Stable Release: pip install airtable_core
Development Head: pip install git+https://github.com/BrianWhitneyAI/airtable_core.git

Documentation

For full package documentation please visit BrianWhitneyAI.github.io/airtable_core.

Development

See CONTRIBUTING.md for information related to developing the code.

The Four Commands You Need To Know

  1. pip install -e .[dev]

    This will install your package in editable mode with all the required development dependencies (i.e. tox).

  2. make build

    This will run tox which will run all your tests in both Python 3.7 and Python 3.8 as well as linting your code.

  3. make clean

    This will clean up various Python and build generated files so that you can ensure that you are working in a clean environment.

  4. make docs

    This will generate and launch a web browser to view the most up-to-date documentation for your Python package.

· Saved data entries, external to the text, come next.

theorem call_stable (hP : StableIn P free) {x0 x1 x2 x3} (h3 : P x3) : P (call x0 x1 x2 x3) := by
  unfold call
  try dsimp only
  with_reducible repeat' first
      | assumption | intro _ | apply callTo_stable hP | apply transfer_stable hP | apply ite_stable (P := P)
      | apply ite_st (P := P) | apply ite_sec (P := P) | apply ite_snd (P := P) | apply ite_snd2 (P := P)
      | apply ite_fst (P := P) | apply id_stable (P := P) | dsimp only

theorem execCallw_stable (hP : StableIn P free) {x0 x1 x2 x3} (h3 : P x3) : OutS P (execCallw x0 x1 x2 x3) := by
  unfold execCallw
  try dsimp only
  with_reducible repeat' first
      | assumption | intro _ | apply issue_stable hP | apply illegal_stable hP | apply call_stable hP
      | apply adv_stable hP | apply OutS.next (P := P) | apply ite_stable (P := P) | apply OutS.ite (P := P)
      | dsimp only

theorem execJmpr_stable (hP : StableIn P free) {x0 x1 x2} (h2 : P x2) : OutS P (execJmpr x0 x1 x2) := by
  unfold execJmpr
  try dsimp only
  with_reducible repeat' first
      | assumption | intro _ | apply jumpTo_stable hP | apply issue_stable hP | apply transfer_stable hP
      | apply OutS.next (P := P) | exact OutS.fault | apply OutS.ite (P := P) | apply ite_stable (P := P)
      | apply ite_st (P := P) | apply ite_sec (P := P) | apply ite_snd (P := P) | apply ite_snd2 (P := P)
      | apply ite_fst (P := P) | apply id_stable (P := P) | dsimp only

theorem execCallwr_stable (hP : StableIn P free) {x0 x1 x2} (h2 : P x2) : OutS P (execCallwr x0 x1 x2) := by
  unfold execCallwr
  try dsimp only
  with_reducible repeat' first
      | assumption | intro _ | apply hP.wr | apply issue_stable hP | apply call_stable hP | apply OutS.next (P := P)
      | dsimp only

theorem longForm_stable (hP : StableIn P free) {x0 x1 x2 x3} (hk2 : ∀ y0 y1, P y1 → P (x2 y0 y1)) (h3 : P x3) : P (longForm x0 x1 x2 x3) := by
  unfold longForm
  try dsimp only
  with_reducible repeat' first
      | assumption | intro _ | apply hk2 | apply issue_stable hP | apply illegal_stable hP | apply ite_stable (P := P)
      | dsimp only

theorem execJmpl_stable (hP : StableIn P free) {x0 x1 x2} (h2 : P x2) : OutS P (execJmpl x0 x1 x2) := by
  unfold execJmpl
  try dsimp only
  with_reducible repeat' first
      | assumption | intro _ | apply jumpTo_stable hP | apply issue_stable hP | apply transfer_stable hP
      | apply longForm_stable hP | apply OutS.next (P := P) | exact OutS.fault | apply OutS.ite (P := P)
      | apply ite_stable (P := P) | apply ite_st (P := P) | apply ite_sec (P := P) | apply ite_snd (P := P)
      | apply ite_snd2 (P := P) | apply ite_fst (P := P) | apply id_stable (P := P) | dsimp only

theorem execCallwl_stable (hP : StableIn P free) {x0 x1 x2} (h2 : P x2) : OutS P (execCallwl x0 x1 x2) := by
  unfold execCallwl
  try dsimp only
  with_reducible repeat' first
      | assumption | intro _ | apply longForm_stable hP | apply issue_stable hP | apply call_stable hP
      | apply OutS.next (P := P) | dsimp only

theorem leaveLoopWindow_stable (hP : StableIn P free) {x0 x1} (h1 : P x1) : P (leaveLoopWindow x0 x1) := by
  unfold leaveLoopWindow
  try dsimp only
  with_reducible repeat' first
      | assumption | intro _ | apply hP.put | apply State.putLoop_stable hP | apply ite_stable (P := P) | split
      | refine snd_stable (by assumption) ?_ | refine fst_stable (by assumption) ?_
      | refine some_stable (by assumption) ?_ | refine some_stable2 (by assumption) ?_
      | refine snd2_stable (by assumption) ?_ | dsimp only

theorem returnTo_stable (hP : StableIn P free) {x0 x1} (h1 : P x1) : P (returnTo x0 x1) := by
  unfold returnTo
  try dsimp only
  with_reducible repeat' first
      | assumption | intro _ | apply hP.put | apply raiseSync_stable hP | apply leaveLoopWindow_stable hP
      | apply State.putTask_stable hP | apply State.putCore_stable hP | apply ite_stable (P := P) | split
      | refine snd_stable (by assumption) ?_ | refine fst_stable (by assumption) ?_
      | refine some_stable (by assumption) ?_ | refine some_stable2 (by assumption) ?_
      | refine snd2_stable (by assumption) ?_ | dsimp only

theorem execRetw_stable (hP : StableIn P free) {x0 x1} (h1 : P x1) : OutS P (execRetw x0 x1) := by
  unfold execRetw
  try dsimp only
  with_reducible repeat' first
      | assumption | intro _ | apply returnTo_stable hP | apply issue_stable hP | apply transfer_stable hP
      | apply OutS.next (P := P) | exact OutS.fault | apply OutS.ite (P := P) | apply ite_stable (P := P)
      | apply ite_st (P := P) | apply ite_sec (P := P) | apply ite_snd (P := P) | apply ite_snd2 (P := P)
      | apply ite_fst (P := P) | apply id_stable (P := P) | dsimp only

theorem execNop_stable (hP : StableIn P free) {x0 x1} (h1 : P x1) : OutS P (execNop x0 x1) := by
  unfold execNop
  try dsimp only
  with_reducible repeat' first
      | assumption | intro _ | apply issue_stable hP | apply adv_stable hP | apply OutS.next (P := P) | dsimp only

theorem syncCore_stable (hP : StableIn P free) {x0 x1} (h1 : P x1) : P (syncCore x0 x1) := by
  unfold syncCore
  try dsimp only
  with_reducible repeat' first
      | assumption | intro _ | apply hP.put | apply State.putCore_stable hP | apply pass_stable hP
      | apply abandon_stable hP | apply adv_stable hP | apply settle_stable hP | apply ite_stable (P := P)
      | apply ite_st (P := P) | apply ite_sec (P := P) | apply ite_snd (P := P) | apply ite_snd2 (P := P)
      | apply ite_fst (P := P) | apply id_stable (P := P) | dsimp only

theorem execSync_stable (hP : StableIn P free) {x0 x1} (h1 : P x1) : OutS P (execSync x0 x1) := by
  unfold execSync
  try dsimp only
  with_reducible repeat' first
      | assumption | intro _ | apply issue_stable hP | apply syncCore_stable hP | apply OutS.next (P := P) | dsimp only

theorem execTrap_stable (hP : StableIn P free) {x0 x1 x2} (h2 : P x2) : OutS P (execTrap x0 x1 x2) := by
  unfold execTrap
  try dsimp only
  with_reducible repeat' first
      | assumption | intro _ | apply issue_stable hP | apply raiseSync_stable hP | apply OutS.next (P := P) | dsimp only

theorem holdFor_stable (hP : StableIn P free) {x0 x1 x2} (h2 : P x2) : P (holdFor x0 x1 x2) := by
  unfold holdFor
  try dsimp only
  with_reducible repeat' first
      | assumption | intro _ | apply hP.put | apply State.putCore_stable hP | apply holdEnd_stable hP
      | apply holdOn_stable hP | apply ite_stable (P := P) | apply ite_st (P := P) | apply ite_sec (P := P)
      | apply ite_snd (P := P) | apply ite_snd2 (P := P) | apply ite_fst (P := P) | apply id_stable (P := P)
      | dsimp only

theorem execHold_stable (hP : StableIn P free) {x0 x1 x2} (h2 : P x2) : OutS P (execHold x0 x1 x2) := by
  unfold execHold
  try dsimp only
  with_reducible repeat' first
      | assumption | intro _ | apply issue_stable hP | apply adv_stable hP | apply holdFor_stable hP
      | apply OutS.next (P := P) | dsimp only

theorem parkTask_stable (hP : StableIn P free) {x0 x1} (h1 : P x1) : P (parkTask x0 x1) := by
  unfold parkTask
  try dsimp only
  with_reducible repeat' first
      | assumption | intro _ | apply hP.put | apply State.putTask_stable hP | apply ite_stable (P := P)
      | apply ite_st (P := P) | apply ite_sec (P := P) | apply ite_snd (P := P) | apply ite_snd2 (P := P)
      | apply ite_fst (P := P) | apply id_stable (P := P) | dsimp only

theorem returnFrom_stable (hP : StableIn P free) {x0 x1 x2} (h2 : P x2) : P (returnFrom x0 x1 x2) := by
  unfold returnFrom
  try dsimp only
  with_reducible repeat' first
      | assumption | intro _ | apply hP.put | apply State.putCore_stable hP | apply State.putReg_stable hP
      | apply coreShow_stable hP | apply postInner_stable hP | apply parkTask_stable hP | apply State.report_stable hP
      | apply ite_stable (P := P) | apply ite_st (P := P) | apply ite_sec (P := P) | apply ite_snd (P := P)
      | apply ite_snd2 (P := P) | apply ite_fst (P := P) | apply OptS.some (P := P) | exact OptS.none
      | apply OptS2.some (P := P) | exact OptS2.none | apply OptS.bind (P := P) | apply OptS.bind2 (P := P)
      | apply OptS.map (P := P) | apply OptS.map0 (P := P) | apply OptS2.map (P := P) | apply OptS.getD (P := P)
      | apply OptS.ite (P := P) | apply OptS2.ite (P := P) | apply id_stable (P := P) | apply foldl_stable (P := P)
      | apply foldl_stable2 (P := P) | apply foldl_stable1 (P := P) | split | refine snd2_stable (by assumption) ?_
      | refine snd_stable (by assumption) ?_ | refine fst_stable (by assumption) ?_
      | refine some_stable (by assumption) ?_ | refine some_stable2 (by assumption) ?_ | dsimp only

theorem execRete_stable (hP : StableIn P free) {x0 x1} (h1 : P x1) : OutS P (execRete x0 x1) := by
  unfold execRete
  try dsimp only
  with_reducible repeat' first
      | assumption | intro _ | apply illegal_stable hP | apply returnFrom_stable hP | apply issue_stable hP
      | apply taken_stable hP | apply fetchBehind_stable hP | apply settle_stable hP | apply OutS.next (P := P)
      | exact OutS.fault | apply OutS.ite (P := P) | apply ite_stable (P := P) | apply ite_st (P := P)
      | apply ite_sec (P := P) | apply ite_snd (P := P) | apply ite_snd2 (P := P) | apply ite_fst (P := P)
      | apply id_stable (P := P) | dsimp only

theorem waitFor_stable (hP : StableIn P free) {x0 x1 x2 x3} (h3 : P x3) : P (waitFor x0 x1 x2 x3) := by
  unfold waitFor
  try dsimp only
  with_reducible repeat' first
      | assumption | intro _ | apply hP.put | apply State.putTask_stable hP | apply State.putCore_stable hP | dsimp only

theorem waite_stable (hP : StableIn P free) {x0 x1 x2 x3} (h3 : P x3) : P (waite x0 x1 x2 x3) := by
  unfold waite
  try dsimp only
  with_reducible repeat' first
      | assumption | intro _ | apply hP.put | apply waitFor_stable hP | apply State.putReg_stable hP
      | apply illegal_stable hP | apply pass_stable hP | apply parkTask_stable hP | apply adv_stable hP
      | apply settle_stable hP | apply ite_stable (P := P) | apply ite_st (P := P) | apply ite_sec (P := P)
      | apply ite_snd (P := P) | apply ite_snd2 (P := P) | apply ite_fst (P := P) | apply id_stable (P := P)
      | dsimp only

theorem execWaite_stable (hP : StableIn P free) {x0 x1 x2 x3} (h3 : P x3) : OutS P (execWaite x0 x1 x2 x3) := by
  unfold execWaite
  try dsimp only
  with_reducible repeat' first
      | assumption | intro _ | apply issue_stable hP | apply waite_stable hP | apply OutS.next (P := P) | dsimp only

theorem State.setFlags_stable (hP : StableIn P free) {x0 x1 x2 x3 x4 x5} (h0 : P x0) : P (State.setFlags x0 x1 x2 x3 x4 x5) := by
  unfold State.setFlags
  try dsimp only
  with_reducible repeat' first
      | assumption | intro _ | apply hP.put | apply State.putCore_stable hP | dsimp only

theorem putRecord_stable (hP : StableIn P free) {x0 x1 x2} (h2 : P x2) : P (putRecord x0 x1 x2) := by
  unfold putRecord
  try dsimp only
  with_reducible repeat' first
      | assumption | intro _ | apply hP.put | dsimp only

theorem putEnt_stable (hP : StableIn P free) {x0 x1 x2 x3 x4 x5} (h5 : P x5) : P (putEnt x0 x1 x2 x3 x4 x5) := by
  unfold putEnt
  try dsimp only
  with_reducible repeat' first
      | assumption | intro _ | apply hP.put | dsimp only
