-- ==== Sys2Proof/Laws/Stable5.lean ====
section
/-! SUPPORT. Each operation keeps every property that the elementary writes keep (part 5 of 9). -/

set_option linter.all false
set_option maxRecDepth 4000
set_option linter.unreachableTactic false

namespace Sys2Proof.Machine

variable {P : State → Prop} {free : Bool}

theorem checkMismatch_stable (hP : StableIn P free) {x0 x1 x2 x3 x4} (h4 : P x4) : P (checkMismatch x0 x1 x2 x3 x4) := by
  unfold checkMismatch
  try dsimp only
  with_reducible repeat' first
      | assumption | intro _ | apply hP.put | apply coreMismatch_stable hP | apply State.incSat_stable hP
      | apply ite_stable (P := P) | apply ite_st (P := P) | apply ite_sec (P := P) | apply ite_snd (P := P)
      | apply ite_snd2 (P := P) | apply ite_fst (P := P) | apply id_stable (P := P) | dsimp only

theorem execCoreMismatch_stable (hP : StableIn P free) {x0 x1 x2 x3 x4 x5 x6} (h5 : P x5) : OutS P (execCoreMismatch x0 x1 x2 x3 x4 x5 x6) := by
  unfold execCoreMismatch
  try dsimp only
  with_reducible repeat' first
      | assumption | intro _ | apply coreMismatch_stable hP | apply checkMismatch_stable hP | apply OutS.next (P := P)
      | exact OutS.fault | apply OutS.ite (P := P) | apply ite_stable (P := P) | apply ite_st (P := P)
      | apply ite_sec (P := P) | apply ite_snd (P := P) | apply ite_snd2 (P := P) | apply ite_fst (P := P)
      | apply id_stable (P := P) | dsimp only

theorem execStateScrub_stable (hP : StableIn P free) {x0 x1 x2} (h2 : P x2) : OutS P (execStateScrub x0 x1 x2) := by
  unfold execStateScrub
  try dsimp only
  with_reducible repeat' first
      | assumption | intro _ | apply hP.put | apply State.setCtu_stable hP | apply coreMismatch_stable hP
      | apply State.inc_stable hP | apply State.incSat_stable hP | apply State.advanceTo_stable hP
      | apply OutS.next (P := P) | exact OutS.fault | apply OutS.ite (P := P) | apply ite_stable (P := P)
      | apply ite_st (P := P) | apply ite_sec (P := P) | apply ite_snd (P := P) | apply ite_snd2 (P := P)
      | apply ite_fst (P := P) | apply OptS.some (P := P) | exact OptS.none | apply OptS2.some (P := P)
      | exact OptS2.none | apply OptS.bind (P := P) | apply OptS.bind2 (P := P) | apply OptS.map (P := P)
      | apply OptS.map0 (P := P) | apply OptS2.map (P := P) | apply OptS.getD (P := P) | apply OptS.ite (P := P)
      | apply OptS2.ite (P := P) | apply id_stable (P := P) | apply foldl_stable (P := P)
      | apply foldl_stable2 (P := P) | apply foldl_stable1 (P := P) | split | refine snd2_stable (by assumption) ?_
      | refine snd_stable (by assumption) ?_ | refine fst_stable (by assumption) ?_
      | refine some_stable (by assumption) ?_ | refine some_stable2 (by assumption) ?_ | dsimp only

theorem execCheckerTest_stable (hP : StableIn P free) {x0 x1} (h1 : P x1) : OutS P (execCheckerTest x0 x1) := by
  unfold execCheckerTest
  try dsimp only
  with_reducible repeat' first
      | assumption | intro _ | apply State.setCtu_stable hP | apply checkMismatch_stable hP
      | apply State.inc_stable hP | apply State.advanceTo_stable hP | apply OutS.next (P := P) | exact OutS.fault
      | apply OutS.ite (P := P) | apply ite_stable (P := P) | apply ite_st (P := P) | apply ite_sec (P := P)
      | apply ite_snd (P := P) | apply ite_snd2 (P := P) | apply ite_fst (P := P) | apply OptS.some (P := P)
      | exact OptS.none | apply OptS2.some (P := P) | exact OptS2.none | apply OptS.bind (P := P)
      | apply OptS.bind2 (P := P) | apply OptS.map (P := P) | apply OptS.map0 (P := P) | apply OptS2.map (P := P)
      | apply OptS.getD (P := P) | apply OptS.ite (P := P) | apply OptS2.ite (P := P) | apply id_stable (P := P)
      | apply foldl_stable (P := P) | apply foldl_stable2 (P := P) | apply foldl_stable1 (P := P) | split
      | refine snd2_stable (by assumption) ?_ | refine snd_stable (by assumption) ?_
      | refine fst_stable (by assumption) ?_ | refine some_stable (by assumption) ?_
      | refine some_stable2 (by assumption) ?_ | dsimp only

theorem moveOwners_stable (hP : StableIn P free) {x0 x1 x2} (h2 : P x2) : P (moveOwners x0 x1 x2) := by
  unfold moveOwners
  try dsimp only
  with_reducible repeat' first
      | assumption | intro _ | apply hP.put | apply foldl_stable (P := P) | apply ite_stable (P := P) | dsimp only

theorem putGoverning_stable (hP : StableIn P free) {x0 x1 x2 x3} (h3 : P x3) : P (putGoverning x0 x1 x2 x3) := by
  unfold putGoverning
  try dsimp only
  with_reducible repeat' first
      | assumption | intro _ | apply hP.put | apply State.putCore_stable hP | dsimp only

theorem moveConfig_stable (hP : StableIn P free) {x0 x1 x2 x3} (h3 : P x3) : P (moveConfig x0 x1 x2 x3) := by
  unfold moveConfig
  try dsimp only
  with_reducible repeat' first
      | assumption | intro _ | apply hP.put | apply putGoverning_stable hP | dsimp only

theorem putRing_stable (hP : StableIn P free) {x0 x1 x2 x3} (h3 : P x3) : P (putRing x0 x1 x2 x3) := by
  unfold putRing
  try dsimp only
  with_reducible repeat' first
      | assumption | intro _ | apply hP.put | apply State.putCore_stable hP | apply foldl_stable (P := P) | dsimp only

theorem moveExact_stable (hP : StableIn P free) {x0 x1 x2 x3} (h3 : P x3) : P (moveExact x0 x1 x2 x3) := by
  unfold moveExact
  try dsimp only
  with_reducible repeat' first
      | assumption | intro _ | apply hP.put | apply moveConfig_stable hP | apply State.putTask_stable hP
      | apply putRing_stable hP | apply foldl_stable (P := P) | dsimp only

theorem moveRestart_stable (hP : StableIn P free) {x0 x1 x2 x3 x4} (h4 : P x4) : P (moveRestart x0 x1 x2 x3 x4) := by
  unfold moveRestart
  try dsimp only
  with_reducible repeat' first
      | assumption | intro _ | apply hP.put | apply taskFresh_stable hP | apply moveConfig_stable hP
      | apply putRing_stable hP | dsimp only

theorem moveTask_stable (hP : StableIn P free) {x0 x1 x2 x3} (h2 : P x2.2) : P (moveTask x0 x1 x2 x3).2 := by
  unfold moveTask
  try dsimp only
  with_reducible repeat' first
      | assumption | intro _ | apply State.report_stable hP | apply moveExact_stable hP | apply moveRestart_stable hP
      | apply ite_stable (P := P) | apply ite_snd (P := P) | dsimp only

theorem routeTo_stable (hP : StableIn P free) {x0 x1 x2 x3 x4 x5 x6} (h6 : P x6) : P (routeTo x0 x1 x2 x3 x4 x5 x6) := by
  unfold routeTo
  try dsimp only
  with_reducible repeat' first
      | assumption | intro _ | apply hP.put | apply State.report_stable hP | apply ite_stable (P := P) | dsimp only

theorem moveRoute_stable (hP : StableIn P free) {x0 x1 x2 x3 x4} (h3 : P x3) : P (moveRoute x0 x1 x2 x3 x4) := by
  unfold moveRoute
  try dsimp only
  with_reducible repeat' first
      | assumption | intro _ | apply hP.put | apply routeTo_stable hP | apply ite_stable (P := P) | split
      | refine snd_stable (by assumption) ?_ | refine fst_stable (by assumption) ?_
      | refine some_stable (by assumption) ?_ | refine some_stable2 (by assumption) ?_
      | refine snd2_stable (by assumption) ?_ | dsimp only

theorem moveCore_stable (hP : StableIn P free) {x0 x1 x2} (h2 : P x2) : P (moveCore x0 x1 x2) := by
  unfold moveCore
  try dsimp only
  with_reducible repeat' first
      | assumption | intro _ | apply State.setCtu_stable hP | apply moveOwners_stable hP | apply moveTask_stable hP
      | apply moveRoute_stable hP | apply State.report_stable hP | apply ite_stable (P := P) | apply ite_st (P := P)
      | apply ite_sec (P := P) | apply ite_snd (P := P) | apply ite_snd2 (P := P) | apply ite_fst (P := P)
      | apply OptS.some (P := P) | exact OptS.none | apply OptS2.some (P := P) | exact OptS2.none
      | apply OptS.bind (P := P) | apply OptS.bind2 (P := P) | apply OptS.map (P := P) | apply OptS.map0 (P := P)
      | apply OptS2.map (P := P) | apply OptS.getD (P := P) | apply OptS.ite (P := P) | apply OptS2.ite (P := P)
      | apply id_stable (P := P) | apply foldl_stable (P := P) | apply foldl_stable2 (P := P)
      | apply foldl_stable1 (P := P) | split | refine snd2_stable (by assumption) ?_
      | refine snd_stable (by assumption) ?_ | refine fst_stable (by assumption) ?_
      | refine some_stable (by assumption) ?_ | refine some_stable2 (by assumption) ?_ | dsimp only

Additional Optional Setup Steps:

  • Turn your project into a GitHub repository:
    • Make an account on github.com
    • Go to make a new repository
    • Recommendations:
      • It is strongly recommended to make the repository name the same as the Python package name
      • A lot of the following optional steps are free if the repository is Public, plus open source is cool
    • After a GitHub repo has been created, run the commands listed under: "...or push an existing repository from the command line"
  • Register your project with Codecov:
    • Make an account on codecov.io(Recommended to sign in with GitHub) everything else will be handled for you.
  • Ensure that you have set GitHub pages to build the gh-pages branch by selecting the gh-pages branch in the dropdown in the "GitHub Pages" section of the repository settings. (Repo Settings)
  • Register your project with PyPI:
    • Make an account on pypi.org
    • Go to your GitHub repository's settings and under the Secrets tab, add a secret called PYPI_TOKEN with your password for your PyPI account. Don't worry, no one will see this password because it will be encrypted.
    • Next time you push to the branch main after using bump2version, GitHub actions will build and deploy your Python package to PyPI.

Suggested Git Branch Strategy

  1. main is for the most up-to-date development, very rarely should you directly commit to this branch. GitHub Actions will run on every push and on a CRON to this branch but still recommended to commit to your development branches and make pull requests to main. If you push a tagged commit with bumpversion, this will also release to PyPI.
  2. Your day-to-day work should exist on branches separate from main. Even if it is just yourself working on the repository, make a PR from your working branch to main so that you can ensure your commits don't break the development head. GitHub Actions will run on every push to any branch or any pull request from any branch to any other branch.
  3. It is recommended to use "Squash and Merge" commits when committing PR's. It makes each set of changes to main atomic and as a side effect naturally encourages small well defined PR's.